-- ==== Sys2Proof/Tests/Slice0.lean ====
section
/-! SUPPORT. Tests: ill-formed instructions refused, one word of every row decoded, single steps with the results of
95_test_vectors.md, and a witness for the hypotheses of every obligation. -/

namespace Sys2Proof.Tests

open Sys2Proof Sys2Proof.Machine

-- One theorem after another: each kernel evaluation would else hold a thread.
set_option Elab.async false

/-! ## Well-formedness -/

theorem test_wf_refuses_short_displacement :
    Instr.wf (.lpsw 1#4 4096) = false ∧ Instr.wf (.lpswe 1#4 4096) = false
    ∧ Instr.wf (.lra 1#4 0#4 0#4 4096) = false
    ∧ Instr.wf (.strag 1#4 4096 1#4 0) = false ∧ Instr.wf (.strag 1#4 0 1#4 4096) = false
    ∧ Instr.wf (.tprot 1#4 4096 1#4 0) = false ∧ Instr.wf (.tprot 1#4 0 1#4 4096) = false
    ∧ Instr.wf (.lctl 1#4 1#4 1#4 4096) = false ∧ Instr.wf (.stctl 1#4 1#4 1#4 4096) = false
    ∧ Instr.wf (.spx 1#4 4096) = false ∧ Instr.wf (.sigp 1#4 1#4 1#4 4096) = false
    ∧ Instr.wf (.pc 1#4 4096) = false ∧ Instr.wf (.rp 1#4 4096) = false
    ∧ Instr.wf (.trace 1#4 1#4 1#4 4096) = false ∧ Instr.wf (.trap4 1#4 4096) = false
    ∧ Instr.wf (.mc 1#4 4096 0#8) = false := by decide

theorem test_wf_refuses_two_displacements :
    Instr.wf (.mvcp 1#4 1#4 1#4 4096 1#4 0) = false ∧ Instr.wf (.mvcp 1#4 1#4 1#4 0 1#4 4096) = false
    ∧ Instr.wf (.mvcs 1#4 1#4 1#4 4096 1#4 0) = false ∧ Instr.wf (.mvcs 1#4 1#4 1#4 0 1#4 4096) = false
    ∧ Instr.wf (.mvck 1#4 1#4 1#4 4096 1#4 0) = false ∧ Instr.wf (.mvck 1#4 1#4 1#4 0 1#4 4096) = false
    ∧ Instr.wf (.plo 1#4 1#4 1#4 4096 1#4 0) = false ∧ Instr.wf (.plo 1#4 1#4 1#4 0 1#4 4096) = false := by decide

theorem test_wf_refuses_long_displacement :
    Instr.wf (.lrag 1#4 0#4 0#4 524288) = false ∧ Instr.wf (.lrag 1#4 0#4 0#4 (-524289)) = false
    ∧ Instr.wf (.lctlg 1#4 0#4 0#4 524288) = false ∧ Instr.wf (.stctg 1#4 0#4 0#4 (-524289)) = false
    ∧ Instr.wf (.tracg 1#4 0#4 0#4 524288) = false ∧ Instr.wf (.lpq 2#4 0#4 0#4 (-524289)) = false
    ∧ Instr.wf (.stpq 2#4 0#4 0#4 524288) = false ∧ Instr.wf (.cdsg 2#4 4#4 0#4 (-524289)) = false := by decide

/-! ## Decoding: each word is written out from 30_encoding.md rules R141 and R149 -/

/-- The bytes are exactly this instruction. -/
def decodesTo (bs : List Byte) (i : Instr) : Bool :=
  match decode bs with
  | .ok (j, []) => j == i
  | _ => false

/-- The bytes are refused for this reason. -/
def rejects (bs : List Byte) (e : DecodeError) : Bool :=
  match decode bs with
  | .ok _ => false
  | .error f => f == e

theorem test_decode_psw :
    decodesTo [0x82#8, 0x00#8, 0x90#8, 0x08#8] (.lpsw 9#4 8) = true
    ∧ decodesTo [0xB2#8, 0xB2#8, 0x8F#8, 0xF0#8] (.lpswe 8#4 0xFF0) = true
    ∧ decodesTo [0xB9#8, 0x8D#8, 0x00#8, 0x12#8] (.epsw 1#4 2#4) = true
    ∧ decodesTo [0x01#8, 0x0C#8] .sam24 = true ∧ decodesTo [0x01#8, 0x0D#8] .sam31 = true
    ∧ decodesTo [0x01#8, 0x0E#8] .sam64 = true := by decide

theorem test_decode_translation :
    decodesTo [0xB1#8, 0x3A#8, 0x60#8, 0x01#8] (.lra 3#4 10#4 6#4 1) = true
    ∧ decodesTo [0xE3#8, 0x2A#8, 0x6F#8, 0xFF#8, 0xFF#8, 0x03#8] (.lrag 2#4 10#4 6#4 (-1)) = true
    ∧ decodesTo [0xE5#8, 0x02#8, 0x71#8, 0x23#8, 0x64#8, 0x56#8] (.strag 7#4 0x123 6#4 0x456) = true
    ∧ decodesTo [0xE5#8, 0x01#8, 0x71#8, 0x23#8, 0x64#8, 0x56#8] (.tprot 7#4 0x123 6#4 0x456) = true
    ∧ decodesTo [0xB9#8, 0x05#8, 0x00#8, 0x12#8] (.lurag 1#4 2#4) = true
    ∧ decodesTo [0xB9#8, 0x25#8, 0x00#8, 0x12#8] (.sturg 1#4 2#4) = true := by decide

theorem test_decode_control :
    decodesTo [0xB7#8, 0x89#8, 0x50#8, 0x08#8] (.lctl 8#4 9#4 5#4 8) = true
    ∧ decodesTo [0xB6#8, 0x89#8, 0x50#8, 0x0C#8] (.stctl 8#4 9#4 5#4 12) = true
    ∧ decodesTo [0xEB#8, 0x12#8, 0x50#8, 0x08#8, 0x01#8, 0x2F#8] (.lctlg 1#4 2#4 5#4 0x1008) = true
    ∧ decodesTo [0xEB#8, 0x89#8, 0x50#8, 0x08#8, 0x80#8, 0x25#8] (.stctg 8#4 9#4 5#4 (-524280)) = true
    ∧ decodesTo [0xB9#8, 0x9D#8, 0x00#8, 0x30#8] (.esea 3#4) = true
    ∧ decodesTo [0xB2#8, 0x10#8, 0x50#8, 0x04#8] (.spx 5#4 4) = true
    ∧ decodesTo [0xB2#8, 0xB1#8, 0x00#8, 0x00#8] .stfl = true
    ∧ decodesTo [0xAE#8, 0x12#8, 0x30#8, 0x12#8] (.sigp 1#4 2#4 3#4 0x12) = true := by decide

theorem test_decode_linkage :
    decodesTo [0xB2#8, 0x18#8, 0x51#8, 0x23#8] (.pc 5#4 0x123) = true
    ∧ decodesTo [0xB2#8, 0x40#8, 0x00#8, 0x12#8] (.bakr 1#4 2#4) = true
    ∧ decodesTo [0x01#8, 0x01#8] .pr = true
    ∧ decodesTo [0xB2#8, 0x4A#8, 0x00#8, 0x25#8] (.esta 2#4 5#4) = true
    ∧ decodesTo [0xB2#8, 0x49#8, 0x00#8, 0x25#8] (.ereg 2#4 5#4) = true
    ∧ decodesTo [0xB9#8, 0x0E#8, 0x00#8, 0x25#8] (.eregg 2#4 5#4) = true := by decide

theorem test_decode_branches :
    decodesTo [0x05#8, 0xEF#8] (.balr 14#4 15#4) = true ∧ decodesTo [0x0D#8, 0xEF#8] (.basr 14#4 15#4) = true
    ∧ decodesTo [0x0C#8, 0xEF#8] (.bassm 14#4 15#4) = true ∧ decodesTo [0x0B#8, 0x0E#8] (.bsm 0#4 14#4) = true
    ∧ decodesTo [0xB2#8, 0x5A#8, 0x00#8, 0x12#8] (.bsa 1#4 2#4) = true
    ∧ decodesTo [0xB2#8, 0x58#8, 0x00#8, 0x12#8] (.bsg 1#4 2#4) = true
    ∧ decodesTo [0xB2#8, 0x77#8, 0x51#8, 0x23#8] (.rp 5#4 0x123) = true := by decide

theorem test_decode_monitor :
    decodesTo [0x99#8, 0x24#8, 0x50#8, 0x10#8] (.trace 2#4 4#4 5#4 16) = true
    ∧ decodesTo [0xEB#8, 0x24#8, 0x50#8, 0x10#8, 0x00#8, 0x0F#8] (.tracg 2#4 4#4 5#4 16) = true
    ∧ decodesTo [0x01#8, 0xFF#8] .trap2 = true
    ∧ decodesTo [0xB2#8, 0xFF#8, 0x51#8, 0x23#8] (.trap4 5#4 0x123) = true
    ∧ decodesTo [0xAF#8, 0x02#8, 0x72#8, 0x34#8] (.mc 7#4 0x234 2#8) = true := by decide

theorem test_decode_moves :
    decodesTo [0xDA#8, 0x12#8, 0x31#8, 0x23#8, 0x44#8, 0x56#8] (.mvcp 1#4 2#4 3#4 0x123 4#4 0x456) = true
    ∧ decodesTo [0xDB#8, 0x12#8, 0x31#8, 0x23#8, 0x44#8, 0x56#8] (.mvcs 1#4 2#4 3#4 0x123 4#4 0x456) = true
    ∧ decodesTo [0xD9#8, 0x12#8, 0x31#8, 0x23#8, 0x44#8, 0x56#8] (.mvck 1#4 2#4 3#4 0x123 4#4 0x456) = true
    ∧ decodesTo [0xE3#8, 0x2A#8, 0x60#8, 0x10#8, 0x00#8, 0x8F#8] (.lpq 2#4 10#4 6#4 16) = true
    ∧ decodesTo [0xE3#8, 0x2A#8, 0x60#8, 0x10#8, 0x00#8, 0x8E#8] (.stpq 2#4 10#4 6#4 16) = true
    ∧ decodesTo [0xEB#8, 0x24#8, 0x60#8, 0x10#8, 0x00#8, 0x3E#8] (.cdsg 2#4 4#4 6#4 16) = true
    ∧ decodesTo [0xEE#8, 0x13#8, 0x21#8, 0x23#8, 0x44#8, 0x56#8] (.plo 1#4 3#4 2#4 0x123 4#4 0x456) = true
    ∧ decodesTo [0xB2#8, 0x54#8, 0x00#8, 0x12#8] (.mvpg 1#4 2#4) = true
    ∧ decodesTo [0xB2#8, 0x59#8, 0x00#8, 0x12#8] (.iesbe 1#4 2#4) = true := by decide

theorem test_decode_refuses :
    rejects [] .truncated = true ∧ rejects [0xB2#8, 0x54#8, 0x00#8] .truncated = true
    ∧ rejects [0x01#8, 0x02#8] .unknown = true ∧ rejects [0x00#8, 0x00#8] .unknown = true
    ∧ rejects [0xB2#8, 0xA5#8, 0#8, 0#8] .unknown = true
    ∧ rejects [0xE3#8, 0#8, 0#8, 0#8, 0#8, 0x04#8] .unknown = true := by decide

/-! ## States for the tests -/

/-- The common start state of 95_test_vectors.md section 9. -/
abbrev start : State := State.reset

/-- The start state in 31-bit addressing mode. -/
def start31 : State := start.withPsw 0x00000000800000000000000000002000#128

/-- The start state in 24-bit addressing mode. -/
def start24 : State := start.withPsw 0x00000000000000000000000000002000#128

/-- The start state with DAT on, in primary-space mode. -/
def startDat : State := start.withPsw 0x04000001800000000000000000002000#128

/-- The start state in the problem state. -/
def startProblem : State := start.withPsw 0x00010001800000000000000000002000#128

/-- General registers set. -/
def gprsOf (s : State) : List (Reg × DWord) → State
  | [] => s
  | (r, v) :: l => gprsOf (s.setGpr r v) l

| TASK GOAL |
The first line of the data, the line with "## Well-formedness -/", and all lines in between are to be copied exactly. Leave out everything else.

| OUTPUT |
-- ==== Sys2Proof/Tests/Slice0.lean ====
section
/-! SUPPORT. Tests: ill-formed instructions refused, one word of every row decoded, single steps with the results of
95_test_vectors.md, and a witness for the hypotheses of every obligation. -/

namespace Sys2Proof.Tests

open Sys2Proof Sys2Proof.Machine

-- One theorem after another: each kernel evaluation would else hold a thread.
set_option Elab.async false

/-! ## Well-formedness -/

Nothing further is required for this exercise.